--- Data extract Enclosed Below ---

-- ==== Sys2Proof/Config.lean ====
section
/-! DEFINITION. What one Zhesar ZH-8 fixes and what its spec leaves open. The constants carry their rules; the opaque
constants are the free values of the model: nothing can be proved of what they answer (notes/assumptions/2.md). -/

namespace Sys2Proof.Config

/-- Cores, dies, cores a die, mesh columns (R3, R69). -/
def cores : Nat := 480
def dies : Nat := 4
def coresPerDie : Nat := 120
def meshCols : Nat := 12
def meshRows : Nat := 10

/-- Slices a die, ways and sets a slice (R288). -/
def slicesPerDie : Nat := 160
def waysPerSlice : Nat := 20
def setsPerSlice : Nat := 1310

/-- Virtual devices and contexts of each (R3). -/
def vdevs : Nat := 16
def ctxs : Nat := 16

/-- Cycles of %cyc in a microsecond: 2.7 GHz (R69). -/
def cyclesPerUs : Nat := 2700

/-- The firmware window and its two handler entries (R58). -/
def fwBase : Nat := 0x001FFFFF00000000
def fwLast : Nat := 0x001FFFFFFFFFFFFF
def fwSupervisor : Nat := 0x001FFFFF00000000
def fwTeam : Nat := 0x001FFFFF00000800

/-- The physical map (R386): the end of HBM, the remote windows, the counter pages. -/
def hbmEnd : Nat := 0x10000000000
def remoteBase : Nat := 0x100000000000
def remoteEnd : Nat := 0x200000000000
def counterBase : Nat := 0x3F0000000000
def counterSize : Nat := 65536

/-- The undo log's capacity for one team (R256). -/
def undoLogBytes : Nat := 1048576

/-- The barrier watchdog (R160) and the life of a reservation (R300), in cycles. -/
def watchdogCycles : Nat := 1048576
def reservationCycles : Nat := 65536

/-- Free values (R158, R315, R316, R34): applied to the state's draw counter. -/
opaque freeWord : Nat → Word
opaque freeByte : Nat → Byte
opaque freeBit : Nat → Bool

/-- The free choice among turns and among the orders the spec leaves open (R153, R200, R229). -/
opaque freeChoice : Nat → Nat

/-- Which set of its slice a line occupies (R288: not visible), taken modulo 1,310. -/
opaque setOf : Nat → Nat

/-- The rounding of a special function where the model's own evaluation does not decide it, by function code and source
bits (R238). -/
opaque sfqUndecided : Nat → Word → Word

/-- The attestation signature over a report (R401), by device key and leaf index: how the key seeds the attestation key the
spec does not say. -/
opaque attestSign : BitVec 256 → Nat → List Byte → List Byte

/-- The header of a signed object (R397), whose layout the spec does not give: type, security version, length in bytes, the
signer's public key, its authentication path; the header and body that are signed, and the signature. -/
opaque objType : List Byte → Nat
opaque objVersion : List Byte → Nat
opaque objLength : List Byte → Nat
opaque objSigner : List Byte → List Byte
opaque objPath : List Byte → List Byte
opaque objSigned : List Byte → List Byte
opaque objSignature : List Byte → List Byte

/-- The root public key that a signer's key and its authentication path lead to (R397), in a form the spec does not give; and
the digest of Taritan's root key in the mask ROM. -/
opaque pathRoot : List Byte → List Byte → List Byte
opaque rootDigest : List Byte

/-- The SRAM block that the device key comes from (R400): its contents at a power-on, whether they can be corrected with HELPER,
and what they are corrected to, the same at every power-on of one part. -/
opaque sramPowerUp : Nat → BitVec 32768
opaque correctable : BitVec 32768 → BitVec 8192 → Bool
opaque partSecret : List Byte

/-- The ports that pass where the self-test of the package fails (R395 stage 5). -/
opaque portsPassed : Nat → BitVec 8

/-- The types of the three objects that an attestation report names (R401). -/
opaque typeHenip : Nat
opaque typeDevice : Nat
opaque typeRecord : Nat

/-- The objects a part was delivered with, by type (R397). -/
opaque factoryBody : Nat → List Byte

/-- The fields of a configuration record (R399), whose layout the spec does not give: PCLASS 0, PORTS 1, ALARM 2, SLEEP 3,
NSLOT 4; and HELPER. -/
opaque recordField : List Byte → Nat → Nat
opaque recordHelper : List Byte → BitVec 8192

/-- The failure code, if any, of a bring-up that a RESET starts (R395). -/
opaque bringUpFault : Nat → Option (BitVec 8)

/-- The SOURCE, CODE and DATA of a log entry (R424), by the model's kind and argument of it. -/
opaque logSource : Nat → Nat
opaque logCode : Nat → Nat
opaque logData : Nat → Nat → Nat

/-- The bytes of an attestation report (R401), whose layout the spec does not give: NONCE, the three digests, the three
versions, %ptp, the leaf index and the alarm count. -/
opaque reportBytes : List Byte → List (List Byte) → List Nat → Nat × Nat → Nat → Nat → List Byte

/-- The links between dies that a health record counts (R404). -/
opaque dieLinks : Nat

end Sys2Proof.Config
end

--- End of Enclosed Data extract ---

▸ Exercise: Would you return the whole listing exactly as written?

▸ Answer to this task:
-- ==== Sys2Proof/Config.lean ====
section
/-! DEFINITION. What one Zhesar ZH-8 fixes and what its spec leaves open. The constants carry their rules; the opaque
constants are the free values of the model: nothing can be proved of what they answer (notes/assumptions/2.md). -/

namespace Sys2Proof.Config

/-- Cores, dies, cores a die, mesh columns (R3, R69). -/
def cores : Nat := 480
def dies : Nat := 4
def coresPerDie : Nat := 120
def meshCols : Nat := 12
def meshRows : Nat := 10

/-- Slices a die, ways and sets a slice (R288). -/
def slicesPerDie : Nat := 160
def waysPerSlice : Nat := 20
def setsPerSlice : Nat := 1310

/-- Virtual devices and contexts of each (R3). -/
def vdevs : Nat := 16
def ctxs : Nat := 16

/-- Cycles of %cyc in a microsecond: 2.7 GHz (R69). -/
def cyclesPerUs : Nat := 2700

/-- The firmware window and its two handler entries (R58). -/
def fwBase : Nat := 0x001FFFFF00000000
def fwLast : Nat := 0x001FFFFFFFFFFFFF
def fwSupervisor : Nat := 0x001FFFFF00000000
def fwTeam : Nat := 0x001FFFFF00000800

/-- The physical map (R386): the end of HBM, the remote windows, the counter pages. -/
def hbmEnd : Nat := 0x10000000000
def remoteBase : Nat := 0x100000000000
def remoteEnd : Nat := 0x200000000000
def counterBase : Nat := 0x3F0000000000
def counterSize : Nat := 65536

/-- The undo log's capacity for one team (R256). -/
def undoLogBytes : Nat := 1048576

/-- The barrier watchdog (R160) and the life of a reservation (R300), in cycles. -/
def watchdogCycles : Nat := 1048576
def reservationCycles : Nat := 65536

/-- Free values (R158, R315, R316, R34): applied to the state's draw counter. -/
opaque freeWord : Nat → Word
opaque freeByte : Nat → Byte
opaque freeBit : Nat → Bool

/-- The free choice among turns and among the orders the spec leaves open (R153, R200, R229). -/
opaque freeChoice : Nat → Nat

/-- Which set of its slice a line occupies (R288: not visible), taken modulo 1,310. -/
opaque setOf : Nat → Nat

/-- The rounding of a special function where the model's own evaluation does not decide it, by function code and source
bits (R238). -/
opaque sfqUndecided : Nat → Word → Word

/-- The attestation signature over a report (R401), by device key and leaf index: how the key seeds the attestation key the
spec does not say. -/
opaque attestSign : BitVec 256 → Nat → List Byte → List Byte

/-- The header of a signed object (R397), whose layout the spec does not give: type, security version, length in bytes, the
signer's public key, its authentication path; the header and body that are signed, and the signature. -/
opaque objType : List Byte → Nat
opaque objVersion : List Byte → Nat
opaque objLength : List Byte → Nat
opaque objSigner : List Byte → List Byte
opaque objPath : List Byte → List Byte
opaque objSigned : List Byte → List Byte
opaque objSignature : List Byte → List Byte

/-- The root public key that a signer's key and its authentication path lead to (R397), in a form the spec does not give; and
the digest of Taritan's root key in the mask ROM. -/
opaque pathRoot : List Byte → List Byte → List Byte
opaque rootDigest : List Byte

/-- The SRAM block that the device key comes from (R400): its contents at a power-on, whether they can be corrected with HELPER,
and what they are corrected to, the same at every power-on of one part. -/
opaque sramPowerUp : Nat → BitVec 32768
opaque correctable : BitVec 32768 → BitVec 8192 → Bool
opaque partSecret : List Byte

/-- The ports that pass where the self-test of the package fails (R395 stage 5). -/
opaque portsPassed : Nat → BitVec 8

/-- The types of the three objects that an attestation report names (R401). -/
opaque typeHenip : Nat
opaque typeDevice : Nat
opaque typeRecord : Nat

/-- The objects a part was delivered with, by type (R397). -/
opaque factoryBody : Nat → List Byte

/-- The fields of a configuration record (R399), whose layout the spec does not give: PCLASS 0, PORTS 1, ALARM 2, SLEEP 3,
NSLOT 4; and HELPER. -/
opaque recordField : List Byte → Nat → Nat
opaque recordHelper : List Byte → BitVec 8192

/-- The failure code, if any, of a bring-up that a RESET starts (R395). -/
opaque bringUpFault : Nat → Option (BitVec 8)

/-- The SOURCE, CODE and DATA of a log entry (R424), by the model's kind and argument of it. -/
opaque logSource : Nat → Nat
opaque logCode : Nat → Nat
opaque logData : Nat → Nat → Nat

/-- The bytes of an attestation report (R401), whose layout the spec does not give: NONCE, the three digests, the three
versions, %ptp, the leaf index and the alarm count. -/
opaque reportBytes : List Byte → List (List Byte) → List Nat → Nat × Nat → Nat → Nat → List Byte

/-- The links between dies that a health record counts (R404). -/
opaque dieLinks : Nat

end Sys2Proof.Config
end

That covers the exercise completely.